I've seen the Old Man of the Mountain before. Actually, I should say I have seen him. Period. Because in 2003, the forces of gravity, water, and chemical erosion brought the Old Man to the point of collapse. You might say it was jaw dropping experience. That was the beginning of the end. He is no more. So what used to be the Old Man of the Mountain is now just the Old Man Historical Site. It's still a pretty impressive piece of nature's work, but without the "Oh Yea. I see him!"
A sign at the observation point at the foot of the path and down by the crystal clear lake describes the process of the collapse and illustrates it very well. Life goes on, but without him. Now he is a story for the ages and a living memory only in those who shared his time in the sun. Such is life. What goes up must come down. The turmoil within the inner earth pushes upward and outward only to have the natural forces of wind and rain, freeze and thaw struggle always to bring things back from whence they came. Beginning and end. Over and over again. The cycle of life plays out before our eyes every day in every way. It can be observed and appreciated, but not changed....and so it goes.
Meanwhile, a fisherman casts flies for brook trout in the clear icy waters of the lake that reflects the mountain. And a beaver gnaws at some trees to bring them down in order that he may build his dam and his home up. Water levels rise until the force of the water tears down what has been placed in its path. It's all quite a marvel.

The Basin, a massive granite bowl carved by glaciers of the past and raging waters of the here and now makes for a most amazing geographical feature. Not one that is easy to convey its majesty through the medium of photography, it none-the-less impressed me as one of the best we have seen anywhere along our journey so far.

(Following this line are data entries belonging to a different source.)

-- ==== Sys2Proof/Laws/Selftest.lean ====
section
/-! SUPPORT. Laws/Selftest.lean: the operations and commands of Machine/Selftest.lean keep the queue, the canonical form of DRAM and the credits. -/
namespace Sys2Proof.Machine
variable {wr : Bool}

theorem State.selftestFail_keeps {s₀ : State} (s : State) (unit : Nat) (kind : Nat) (hk : Keeps wr s₀ s) : Keeps wr s₀ (State.selftestFail s unit kind) := by
  unfold State.selftestFail
  repeat' first
    | with_reducible assumption
    | intro _
    | with_reducible exact Keeps.refl _
    | with_reducible apply State.postManager_keeps

theorem State.ledgerBreach_keeps {s₀ : State} (s : State) (acct : Nat) (delta : Int) (hk : Keeps wr s₀ s) : Keeps wr s₀ (State.ledgerBreach s acct delta) := by
  unfold State.ledgerBreach
  repeat' first
    | with_reducible assumption
    | intro _
    | with_reducible exact Keeps.refl _
    | with_reducible apply State.postPly_keeps
    | with_reducible apply State.postManager_keeps
    | with_reducible apply State.cocoon_keeps
    | with_reducible apply State.onDev_keeps
    | with_reducible apply State.updPly_keeps
    | with_reducible apply State.updPort_keeps
    | with_reducible apply State.each_keeps

theorem State.moultResult_keeps {s₀ : State} (s : State) (fails : Nat) (startup : Bool) (todo : List Nat) (hk : Keeps wr s₀ s) : Keeps wr s₀ (State.moultResult s fails startup todo) := by
  unfold State.moultResult
  repeat' first
    | with_reducible assumption
    | intro _
    | with_reducible exact Keeps.refl _
    | with_reducible apply State.cocoon_keeps
    | with_reducible apply State.onDev_keeps

theorem State.toReport_keeps {s₀ : State} (s : State) (us : List Nat) (hk : Keeps wr s₀ s) : Keeps wr s₀ (State.toReport s us) := by
  unfold State.toReport
  repeat' first
    | with_reducible assumption
    | intro _
    | with_reducible exact Keeps.refl _
    | with_reducible apply State.report_keeps
    | with_reducible apply State.onDev_keeps

theorem State.startTest_keeps {s₀ : State} (s : State) (fails : Nat) (hk : Keeps wr s₀ s) : Keeps wr s₀ (State.startTest s fails) := by
  unfold State.startTest
  repeat' first
    | with_reducible assumption
    | intro _
    | with_reducible exact Keeps.refl _
    | with_reducible apply State.moultResult_keeps
    | with_reducible apply State.toReport_keeps
    | with_reducible apply State.onDev_keeps
    | with_reducible apply State.updPly_keeps
    | with_reducible apply State.updPort_keeps
    | with_reducible apply Keeps.ite
    | split
    | dsimp only

theorem State.reportTest_keeps {s₀ : State} (s : State) (hk : Keeps wr s₀ s) : Keeps wr s₀ (State.reportTest s) := by
  unfold State.reportTest
  repeat' first
    | with_reducible assumption
    | intro _
    | with_reducible exact Keeps.refl _
    | with_reducible apply State.report_keeps
    | with_reducible apply State.selftestFail_keeps
    | with_reducible apply State.onDev_keeps
    | with_reducible apply State.updPly_keeps
    | with_reducible apply State.updPort_keeps
    | with_reducible apply State.each_keeps

theorem State.runDeferred_keeps {s₀ : State} (s : State) (islands : List Nat) (fails : Nat) (hk : Keeps wr s₀ s) : Keeps wr s₀ (State.runDeferred s islands fails) := by
  unfold State.runDeferred
  repeat' first
    | with_reducible assumption
    | intro _
    | with_reducible exact Keeps.refl _
    | with_reducible apply State.cocoon_keeps
    | with_reducible apply State.selftestFail_keeps
    | with_reducible apply State.onDev_keeps
    | with_reducible apply State.updPly_keeps
    | with_reducible apply State.updPort_keeps
    | with_reducible apply Keeps.ite
    | split

theorem State.sliceFails_keeps {s₀ : State} (s : State) (u : Nat) (breach : Option (Nat × Int)) (hk : Keeps wr s₀ s) : Keeps wr s₀ (State.sliceFails s u breach) := by
  unfold State.sliceFails
  repeat' first
    | with_reducible assumption
    | intro _
    | with_reducible exact Keeps.refl _
    | with_reducible apply State.tick_keeps
    | with_reducible apply State.cocoon_keeps
    | with_reducible apply State.selftestFail_keeps
    | with_reducible apply State.ledgerBreach_keeps
    | with_reducible apply State.onDev_keeps
    | with_reducible apply State.updPly_keeps
    | with_reducible apply State.updPort_keeps
    | with_reducible apply State.each_keeps
    | with_reducible apply Keeps.getD
    | with_reducible apply State.give_keeps
    | with_reducible apply State.giveAll_keeps
    | with_reducible apply State.noteBreach_keeps
    | with_reducible apply Keeps.ite
    | split

theorem execSelftestSlice_keeps (u : Nat) (fail : Bool) (s : State) : KeepsRes wr s (execSelftestSlice u fail s) := by
  unfold execSelftestSlice
  have hk : Keeps wr s s := Keeps.refl s
  repeat' first
    | with_reducible assumption
    | intro _
    | with_reducible exact Keeps.refl _
    | with_reducible apply State.onDev_keeps
    | with_reducible apply State.clocked_keeps
    | with_reducible apply State.sliceFails_keeps
    | with_reducible apply State.updPly_keeps
    | with_reducible apply State.updPort_keeps
    | with_reducible apply State.each_keeps
    | (with_reducible refine Keeps.mkTake _ (by assumption) ?_)
    | with_reducible apply KeepsRes.next
    | with_reducible apply Keeps.ite
    | split
    | dsimp only
    | simp only [Keeps.mkDev_iff]

theorem execSelftestPassLate_keeps (u : Nat) (s : State) : KeepsRes wr s (execSelftestPassLate u s) := by
  unfold execSelftestPassLate
  have hk : Keeps wr s s := Keeps.refl s
  repeat' first
    | with_reducible assumption
    | intro _
    | with_reducible exact Keeps.refl _
    | with_reducible apply State.selftestFail_keeps
    | with_reducible apply State.onDev_keeps
    | with_reducible apply State.updPly_keeps
    | with_reducible apply State.updPort_keeps
    | with_reducible apply KeepsRes.next
    | with_reducible apply State.clocked_keeps
    | with_reducible apply Keeps.ite
    | split

theorem execOpsecSecond_keeps (s : State) : KeepsRes wr s (execOpsecSecond s) := by
  unfold execOpsecSecond
  have hk : Keeps wr s s := Keeps.refl s
  repeat' first
    | with_reducible assumption
    | intro _
    | with_reducible exact Keeps.refl _
    | with_reducible apply State.onDev_keeps
    | with_reducible apply State.updPly_keeps
    | with_reducible apply State.updPort_keeps
    | with_reducible apply KeepsRes.next
    | with_reducible apply State.clocked_keeps
    | with_reducible apply Keeps.ite
    | split
    | dsimp only

end Sys2Proof.Machine
end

It was a great place to just pause and enjoy what nature has created.

A two mile hike up the mountain through The Flume Gorge was a mighty workout ( I didn't count the number of steps built into the Flume and I'm frankly glad I didn't) but the scenery rivaled the energy output and was well worth the hike.

The largest lichens I have ever seen anywhere were growing on the rock walls of the flume and can best be seen by enlarging the photo below and studying the left-hand side of the photo. Clearly the light and cool and dampness of the walls made for a perfect growing environment for them.
We reached the top just about the same time my legs were telling me they couldn't handle another flight of stairs, and there were two beautiful specimens waiting there to thank us for taking the time and effort to visit: this beautiful butterfly...

and this beautiful stand of mushrooms.

The downhill portion of the hike was only a bit easier than the uphill, but like the Old Man proves: What goes up, Must come down.